Similarly, with increasing export orientation of tenant farming, for example in citrus fruits, and with the development of urban markets linked to the rising world market of the capitalist era, it is precisely in the interstices between rural production and urban marketing that the mafia found its strongest foothold.(4) In Palermo, Lupo identifies their base of operations as the suburban and rural terrain belonging to the city proper: “In particular, in what in the nineteenth century was called the agro palermitano , or Palermo territorial countryside, midway between city and countryside, in the borgate and in the villages of the hinterland, the Mafia groups established a system of control over the territory that set out from the dense network of guardianìe (custodianships). They ultimately seized control of both legitimate and illicit business, cattle rustling, smuggling and contraband, and the early commercial intermediation of citrus fruit and other products of the area’s rich agriculture. In a more recent era, the same area proved to be the more or less natural marketplace for the expansion of real estate and for speculation in that field—age-old locations and age-old power bases finding new op­portunities for profit. The Mafia’s introduction into a transoceanic migratory network and its involvement with long-distance trade, such as the citrus fruit business, simply laid the groundwork in terms of mentalities and abilities well suited to smuggling tobacco and narcotics.”

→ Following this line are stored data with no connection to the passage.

/-! ## Asks -/

/-- Asks and commands that do not reach their owner (R175, R184, R193, R195): before step 5, or while a RESTART runs the store
out, one is answered BUSY at once; without an index it is answered UNKNOWN at once (R182); an ask whose answer is pending is
taken as the same ask and gets no second answer; one that finds the list full is answered BUSY at once. A reply at once joins
the queue if it can and is dropped otherwise. A part that does not receive does nothing. The model's choices: a request of more
than five bytes after its target is refused by name (R173, log entry 40); one without an index is BUSY, not UNKNOWN, before step
5 or in the drain (log entry 59), and UNKNOWN without PROTECTION where it is a flagged command (log entry 60); a merged ask with
the repeat flag registers nothing (log entry 58); a plain ask that merges or is answered BUSY removes no registration (log entry
32). -/
def Obligations.RequestsAreTurnedAway : Prop :=
  ∀ (t : Stamp) (group : Byte) (r : Request) (s : State) (o : Result),
    ((group = 0x40 ∧ o = exec (.askStatus t r) s) ∨ (group = 0x41 ∧ o = exec (.askTripA t r) s) ∨
      (group = 0x42 ∧ o = exec (.askTripBRange t r) s) ∨ (group = 0x50 ∧ o = exec (.askIdentity t r) s) ∨
      (group = 0x51 ∧ o = exec (.askServiceRecord t r) s) ∨ (group = 0x52 ∧ o = exec (.askConfigWord t r) s) ∨
      (group = 0x53 ∧ o = exec (.askGaugeState t r) s) ∨ (group = 0x60 ∧ o = exec (.holdRelease t r) s) ∨
      (group = 0x61 ∧ o = exec (.writeEnable t r) s) ∨ (group = 0x62 ∧ o = exec (.serviceReset t r) s) ∨
      (group = 0x63 ∧ o = exec (.eraseConfigBlock t r) s) ∨ (group = 0x64 ∧ o = exec (.writeConfigWord t r) s) ∨
      (group = 0x65 ∧ o = exec (.faultClear t r) s) ∨ (group = 0x66 ∧ o = exec (.gaugeTest t r) s) ∨
      (group = 0x67 ∧ o = exec (.restart t r) s) ∨
      (∃ kind, takes kind group = false ∧ o = exec (.unknownAskOrCommand t kind group r) s)) →
    let h := (s.stamped t).accept r.asker false
    (r.fits = true → s.receives = false → o = .next (State.close s (s.stamped t))) ∧
    (r.fits = true → s.receives = true → (s.key.started = false ∨ s.draining = true) →
      o = .next (State.close s (h.onLine (Line.replyAtOnce r.asker group r.index .busy)))) ∧
    (r.fits = true → s.receives = true → s.key.started = true → s.draining = false →
      (r.args = [] → o = .next (State.close s (h.onLine (Line.replyAtOnce r.asker group r.index .unknown)))) ∧
      (r.args ≠ [] → s.line.pending.any (fun p => p.isFor r.asker group r.index) = true →
        o = .next (State.close s h)) ∧
      (r.args ≠ [] → s.line.pending.any (fun p => p.isFor r.asker group r.index) = false → 4 ≤ s.line.pending.length →
        o = .next (State.close s (h.onLine (Line.replyAtOnce r.asker group r.index .busy))))) ∧
    (r.fits = false → ∃ name, o = .refused (.notThisTelegram name)) ∧
    (∀ l : Line, Line.replyAtOnce r.asker group r.index .busy l =
      if l.queue.countP (fun e => e.source = .reply) < 2 ∧
          (∀ e ∈ l.queue, ¬ (e.kind = .reply ∧ e.group = group ∧ e.target = some r.asker)) then
        l.handOn { source := .reply, kind := .reply, group, target := some r.asker, index := r.index,
                   data := [r.asker.setWidth 8, 1, 0, 0, 0, 0], attempts := 0, inFlight := false, followOn := none }
      else l)

/-- The asks of the four watched groups 40H, 41H, 42H and 53H (R64, R81, R181, R185): a plain ask is answered with what its index
reads and removes its own registration; an ask with the repeat flag registers, where what it reads is DONE and the list
holds its key or has room, with the bytes answered; where what it reads is not DONE, or the list is full and the answer
BUSY, nothing is registered. No other registration comes or goes. -/
def Obligations.WatchedAsksAreAnswered : Prop :=
  ∀ (t : Stamp) (group : Byte) (r : Request) (s : State) (o : Result),
    ((group = 0x40 ∧ o = exec (.askStatus t r) s) ∨ (group = 0x41 ∧ o = exec (.askTripA t r) s) ∨
      (group = 0x42 ∧ o = exec (.askTripBRange t r) s) ∨ (group = 0x53 ∧ o = exec (.askGaugeState t r) s)) →
    s.hears group r = true →
    let h := s.heard t group r
    let a := watchedAnswer h group r.index
    let known := s.line.standing.any fun x => x.isFor r.asker group r.index
    let keys (l : List StandingAsk) : List (Station × Byte × Byte) := l.map fun y => (y.asker, y.group, y.index)
    (r.again = false → AnswersWith o h r group a.1 a.2 ∧
      ∀ x, o = .next x → keys x.line.standing =
        keys (s.line.standing.filter fun y => !y.isFor r.asker group r.index)) ∧
    (r.again = true → a.1 ≠ .done → AnswersWith o h r group a.1 [] ∧
      ∀ x, o = .next x → keys x.line.standing = keys s.line.standing) ∧
    (r.again = true → a.1 = .done → (known = true ∨ s.line.standing.length < 4) → AnswersWith o h r group .done a.2 ∧
      ∀ x, o = .next x →
        (∃ y ∈ x.line.standing, y.isFor r.asker group r.index = true ∧ y.last = a.2) ∧
        keys x.line.standing = keys s.line.standing ++ if known then [] else [(r.asker, group, r.index)]) ∧
    (r.again = true → a.1 = .done → known = false → 4 ≤ s.line.standing.length → AnswersWith o h r group .busy [] ∧
      ∀ x, o = .next x → keys x.line.standing = keys s.line.standing)

/-- What the watched groups read (R64, R81, R181, sections 4.6 and 10.6): the odometer with the count of ACTIVE warnings, the
grant holder with the service state; the trip A distance, the form flags and the average consumption; the range, average speed
and elapsed minutes; a channel's state, pointer position and commanded value. The average consumption is no value where D < 10 P
or F = 0, and else the form of the UNITS strap rounded to nearest, halves up, and clamped to 999 (R42): F Q P / (100 D), or D
3,785,412 / (P F Q), or D 4,546,090 / (P F Q). The range is no value without a fuel volume, and else the volume times 100,000 by
R_q Q, rounded down and clamped to 999 (R43); the volume shown is V_f / 16 rounded to nearest (R37). The trip groups are NOT_NOW
in a mirror, an index outside the group is UNKNOWN. The odometer field shows T right-aligned in seven positions with leading
zeros blank, "12345.7" for 123,457 and "0.4" for 4, or seven dashes in a mirror, and is unlit in BLANK and DARK (R131). -/
def Obligations.WatchedGroupsReadTheFigures : Prop :=
  (∀ (units : Units) (p q : Nat) (r : TripRecord),
    (r.dist < 10 * p ∨ r.fuel = 0 → averageConsumption units p q r = none) ∧
    (0 < p → 0 < q → 10 * p ≤ r.dist → r.fuel ≠ 0 →
      let num := match units with
        | .metric => r.fuel * q * p | .us => r.dist * 3785412 | .imperial => r.dist * 4546090
      let den := match units with | .metric => 100 * r.dist | .us | .imperial => p * r.fuel * q
      ∃ n : Nat, averageConsumption units p q r = some (min n 999) ∧
        2 * den * n ≤ 2 * num + den ∧ 2 * num + den < 2 * den * (n + 1))) ∧
  (∀ rq q : Nat, rangeOf none rq q = none ∧ ∀ v : Nat, 0 < rq * q →
    ∃ n : Nat, rangeOf (some v) rq q = some (min n 999) ∧ n * (rq * q) ≤ v * 100000 ∧ v * 100000 < (n + 1) * (rq * q)) ∧
  (shownVolume none = none ∧ ∀ f : Nat,
    ∃ n : Nat, shownVolume (some f) = some n ∧ 16 * n ≤ f + 8 ∧ f + 8 < 16 * (n + 1)) ∧
  (∀ s : State,
    let p := s.image.params.p
    let q := s.image.params.q
    let two (v : Option Nat) : List Byte := match v with
      | some n => [BitVec.ofNat 8 (n / 256), BitVec.ofNat 8 n]
      | none => [0xFF, 0xFF]
    let three (n : Nat) : List Byte := [BitVec.ofNat 8 (n / 65536), BitVec.ofNat 8 (n / 256), BitVec.ofNat 8 n]
    let lit := s.display.mode = .page ∨ s.display.mode = .message
    watchedAnswer s 0x40 0 = (.done, (if s.primary then three s.integ.tenths else [0xFF, 0xFF, 0xFF]) ++
      [BitVec.ofNat 8 (s.monitor.active.countP fun e => s.monitor.entries[e].state = .active)]) ∧
    watchedAnswer s 0x40 1 = (.done,
      [match s.chime.holder with | some e => BitVec.ofNat 8 e.val | none => 0xFF, BitVec.ofNat 8 (serviceState s), 0, 0]) ∧
    (s.primary = true →
      watchedAnswer s 0x41 0 = (.done, three (min (s.trip.a.dist / p) 999999) ++
        ([match s.key.units with | .metric => 1 | .us => 2 | .imperial => 4] : List Byte)) ∧
      watchedAnswer s 0x41 1 = (.done, two (averageConsumption s.key.units p q s.trip.a) ++ ([0, 0] : List Byte)) ∧
      watchedAnswer s 0x42 0 = (.done, two (rangeOf (shownVolume s.integ.volume) s.integ.rangeBase q) ++
        two (averageSpeed p s.trip.a)) ∧
      watchedAnswer s 0x42 1 = (.done, two (some (min (s.trip.a.secs / 60) 65534)) ++ ([0, 0] : List Byte))) ∧
    (s.primary = false → ∀ index : Byte,
      (watchedAnswer s 0x41 index).1 = .notNow ∧ (watchedAnswer s 0x42 index).1 = .notNow) ∧
    (∀ index : Byte, 1 < index.toNat → s.primary = true →
      (watchedAnswer s 0x40 index).1 = .unknown ∧ (watchedAnswer s 0x41 index).1 = .unknown ∧
      (watchedAnswer s 0x42 index).1 = .unknown) ∧
    (∀ index : Byte, 5 < index.toNat → (watchedAnswer s 0x53 index).1 = .unknown) ∧
    (∀ i : Fin 6, watchedAnswer s 0x53 (BitVec.ofNat 8 i.val) = (.done,
      if s.image.gauges[i].enabled = true then
        BitVec.ofNat 8 s.gauges.channels[i].state.code ::
          three (4096 * (match s.gauges.channels[i].state with
              | .zeroing => 4095 | .parked => 0 | _ => s.gauges.channels[i].position) +
            commanded s.image.gauges[i] s.gauges.channels[i])
      else [0x87, 0, 0, 0])) ∧
    (¬ lit → odometerField s = none) ∧
    (lit → s.primary = false → ∃ f, odometerField s = some f ∧ f.positions = ['-', '-', '-', '-', '-', '-', '-']) ∧
    (lit → s.primary = true → s.integ.tenths ≤ 9999999 →
      ∃ f blanks, odometerField s = some f ∧ f.point = true ∧ f.positions.length = 7 ∧
        f.positions = List.replicate blanks ' ' ++ Nat.toDigits 10 (s.integ.tenths / 10) ++
          Nat.toDigits 10 (s.integ.tenths % 10)) ∧
    (lit → s.primary = true → s.integ.tenths = 123457 →
      ∃ f, odometerField s = some f ∧ f.positions = [' ', '1', '2', '3', '4', '5', '7']) ∧
    (lit → s.primary = true → s.integ.tenths = 4 →
      ∃ f, odometerField s = some f ∧ f.positions = [' ', ' ', ' ', ' ', ' ', '0', '4']))

/-- ASK_IDENTITY (R182): index 0 is answered with the revision 01H, the station, role and units byte and the configuration check
word, index 1 with the bytes of 48H FAULTS (R99), any other index UNKNOWN. -/
def Obligations.IdentityAskIsAnswered : Prop :=
  ∀ (t : Stamp) (r : Request) (s : State), s.hears 0x50 r = true →
    let h := s.heard t 0x50 r
    (r.index = 0 → AnswersWith (exec (.askIdentity t r) s) h r 0x50 .done
      [0x01,
       BitVec.ofNat 8 (s.key.station.toNat + (if s.key.role = .mirror then 32 else 0) +
         (match s.key.units with | .metric => 0 | .us => 64 | .imperial => 128)),
       BitVec.ofNat 8 (s.image.checkWord.toNat / 256), BitVec.ofNat 8 s.image.checkWord.toNat]) ∧
    (r.index = 1 → AnswersWith (exec (.askIdentity t r) s) h r 0x50 .done
      (faultBytes h.faults s.image.params.reportMask)) ∧
    (1 < r.index.toNat → AnswersWith (exec (.askIdentity t r) s) h r 0x50 .unknown [])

It is important therefore, as always with such phenomena, to not simply ascribe the persistence or nature of the mafia to quaint and romantic holdovers from the feudal era. Their utterly reactionary role in terrorizing the peasantry of the Mezzogiorno and acting as guardiani of the latifundists is clear enough. But in the modern period, capitalist relations have not caused them to wither away, but rather to strengthen their operations. The role of the drug trade and other activities immediately related to the world market, and their operations in land and housing speculation and in protection rackets, are all examples of how the mafia’s traditional role as intermediaries have taken on new forms in the capitalist period. This is no different in New York than in Palermo. Whereas previously they operated directly in the interests of the agricultural ruling class, with the slow disappearance of this class and its significance, they became intermediaries of the new ruling order in a more abstract way – intermediaries wherever money was to be made, licitly or illicitly, always by interposing themselves between producers and the realization of the value of goods.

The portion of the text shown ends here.